Designing a build guide for mixed-ability users — and discovering where documentation fails through real usability testing.

Role
Sole Designer & Researcher
Context
TWC 150 · ASU
Methods
Usability Testing · Iterative Design
Year
2026
View Instruction Set PDF

Overview

The Challenge

Tensegrity structures — rigid parts held in balance by tension threads, never touching — are elegant in concept but surprisingly hard to build from written instructions. The challenge was to design a build guide clear enough for a complete beginner, robust enough to satisfy an experienced engineer, and honest enough to surface its own failures through real testing.
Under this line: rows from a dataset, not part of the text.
-- ==== Sys2Proof/Laws/KeepsInstr.lean ====
section
/-! SUPPORT. The canonical form of storage is kept by the meanings of the slot operations and of the other device steps. -/

set_option linter.unusedTactic false
set_option linter.unreachableTactic false

namespace Sys2Proof.Machine

/-! Control. -/

theorem jumpTo_memOk (t : W64) (link : Option (BitVec 6)) (s : State) (h_s : s.MemOk) : (jumpTo t link s).MemOk := by
  unfold jumpTo
  with_reducible repeat' (first
    | assumption | (intro _) | apply takeTrap_memOk | apply toS_memOk | apply memOk_ite | split | dsimp only
    | (rw [memOk_mk]; apply memOk_wf; first | assumption | apply takeTrap_memOk | apply toS_memOk | apply memOk_ite))

theorem transfer_memOk (op : Nat) (g : Guard) (t : State → W64) (link : Option (BitVec 6)) (s : State) (h_s : s.MemOk) : OutOk (transfer op g t link s) := by
  unfold transfer
  with_reducible repeat' (first
    | assumption | (intro _) | rw [outOk_next] | apply illegal_memOk | apply guarded_memOk | apply jumpTo_memOk
    | apply memOk_ite | split | dsimp only)

theorem execBr_memOk (g : Guard) (imm : BitVec 33) (s : State) (h_s : s.MemOk) : OutOk (execBr g imm s) := by
  unfold execBr
  with_reducible repeat' (first
    | assumption | (intro _) | rw [outOk_next] | apply transfer_memOk | dsimp only)

theorem execJmp_memOk (g : Guard) (a : BitVec 6) (s : State) (h_s : s.MemOk) : OutOk (execJmp g a s) := by
  unfold execJmp
  with_reducible repeat' (first
    | assumption | (intro _) | rw [outOk_next] | apply transfer_memOk | dsimp only)

theorem execCall_memOk (g : Guard) (d : BitVec 6) (imm : BitVec 33) (s : State) (h_s : s.MemOk) : OutOk (execCall g d imm s) := by
  unfold execCall
  with_reducible repeat' (first
    | assumption | (intro _) | rw [outOk_next] | apply transfer_memOk | dsimp only)

theorem execCallr_memOk (g : Guard) (d a : BitVec 6) (s : State) (h_s : s.MemOk) : OutOk (execCallr g d a s) := by
  unfold execCallr
  with_reducible repeat' (first
    | assumption | (intro _) | rw [outOk_next] | apply transfer_memOk | dsimp only)

theorem execRet_memOk (g : Guard) (a : BitVec 6) (s : State) (h_s : s.MemOk) : OutOk (execRet g a s) := by
  unfold execRet
  with_reducible repeat' (first
    | assumption | (intro _) | rw [outOk_next] | apply transfer_memOk | dsimp only)

theorem startLoop_memOk (m : LoopMode) (a : W64) (ii ns : Nat) (s : State) (h_s : s.MemOk) : (startLoop m a ii ns s).MemOk := by
  unfold startLoop
  with_reducible repeat' (first
    | assumption | (intro _) | apply modMe_memOk | apply memOk_foldl | apply deliver_memOk | dsimp only
    | (rw [memOk_mk]; apply memOk_wf; first | assumption | apply modMe_memOk | apply memOk_foldl | apply deliver_memOk))

theorem loopOp_memOk (op : Nat) (m : LoopMode) (g : Guard) (a : BitVec 6) (ii : BitVec 8) (ns1 : BitVec 3) (s : State) (h_s : s.MemOk) : OutOk (loopOp op m g a ii ns1 s) := by
  unfold loopOp
  with_reducible repeat' (first
    | assumption | (intro _) | rw [outOk_next] | apply illegal_memOk | apply guarded_memOk | apply consume_memOk
    | apply takeTrap_memOk | apply startLoop_memOk | apply memOk_ite | split | refine skipBundles_memOk _ (by assumption) ?_
    | dsimp only
    | (rw [memOk_mk]; apply memOk_wf; first | assumption | apply illegal_memOk | apply guarded_memOk | apply consume_memOk | apply takeTrap_memOk | apply startLoop_memOk | apply memOk_ite | refine skipBundles_memOk _ (by assumption) ?_))

theorem execLoop_memOk (g : Guard) (a : BitVec 6) (ii : BitVec 8) (ns1 : BitVec 3) (s : State) (h_s : s.MemOk) : OutOk (execLoop g a ii ns1 s) := by
  unfold execLoop
  with_reducible repeat' (first
    | assumption | (intro _) | rw [outOk_next] | apply loopOp_memOk | dsimp only)

theorem execSloop_memOk (g : Guard) (a : BitVec 6) (ii : BitVec 8) (ns1 : BitVec 3) (s : State) (h_s : s.MemOk) : OutOk (execSloop g a ii ns1 s) := by
  unfold execSloop
  with_reducible repeat' (first
    | assumption | (intro _) | rw [outOk_next] | apply loopOp_memOk | dsimp only)

theorem execSnext_memOk (g : Guard) (imm : BitVec 33) (s : State) (h_s : s.MemOk) : OutOk (execSnext g imm s) := by
  unfold execSnext
  with_reducible repeat' (first
    | assumption | (intro _) | rw [outOk_next] | apply modMe_memOk | apply illegal_memOk | apply guarded_memOk
    | apply takeTrap_memOk | apply memOk_ite | split | dsimp only
    | (rw [memOk_mk]; apply memOk_wf; first | assumption | apply modMe_memOk | apply illegal_memOk | apply guarded_memOk | apply takeTrap_memOk | apply memOk_ite))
This project follows a full UX documentation cycle: design → test with real users → identify friction → iterate.

"The problem wasn't that users lacked skill. Both testers got stuck in the same places — which meant the problem was in the design, not the user."

Research

Two Very Different Users

I deliberately selected testers with contrasting profiles to stress-test the instructions across a wide ability range.

  • Ethan, 15

    High school sophomore · Low crafting confidence

    Skims text, relies on photos. Default response to confusion: ask his sister, not re-read. Short frustration threshold — multiple steps lead to sighs and stepping away.

    "I can do it myself." → five minutes later → "Emma, help me!"

  • Kevin, 40

    Mechanical Engineer · 15+ years experience

    Reads the full manual before starting. Trusts structural intuition. High bar for clarity — if the instruction isn't systematic, he flags it immediately.

    "Specify the knot type — 'secure knot' means nothing to someone without rigging experience."

Ethan took ~60 minutes. Kevin took 33 minutes. Both got stuck in the same places — Steps 6–9 — which immediately pointed to the instruction design, not the users' abilities.

Key Findings

Where the Instructions Broke Down

Mapping the friction points across both testers revealed a clear cluster in the threading and tensioning phase.

  • Step 1

    Bundle count error — Ethan made 5 W-2' bundles instead of 6. Checklist wasn't visually prominent enough to prompt verification.

    Ethan
  • Step 3

    Hands-free problem — Hot glue + holding the post upright = three hands needed. Both testers improvised; Ethan required his sister to intervene.

    Both
  • Step 6

    Two-hands bottleneck — Threading while holding both K frames and measuring 10 cm simultaneously. No workaround provided. Both testers improvised independently.

    Both
  • Steps 7–8

    Missing routing diagram — The most critical structural decision (cross-diagonal vs. same-side cable routing) was never stated. Kevin inferred from tensegrity principles; Brian guessed.

    Both
  • Step 8

    No adjustment method — "Lay flat → adjust → stand up → check" loop had no systematic guidance. Kevin did 3 iterations over 12 minutes. Brian nearly quit.

    Both
  • Steps 5 & 9

    Vague knot instruction — "Tie a secure knot" is not actionable for a craft novice. Kevin used a double half-hitch from prior knowledge; Brian had no equivalent fallback.

    Both

Analysis

Three Core Design Failures

  • Missing spatial diagram for cable routing

    The most important structural decision in the entire build — which top corner connects to which bottom corner — was never explicitly shown. Photos of loose hanging thread give no routing information. An overhead schematic was entirely absent, and both testers had to guess or infer.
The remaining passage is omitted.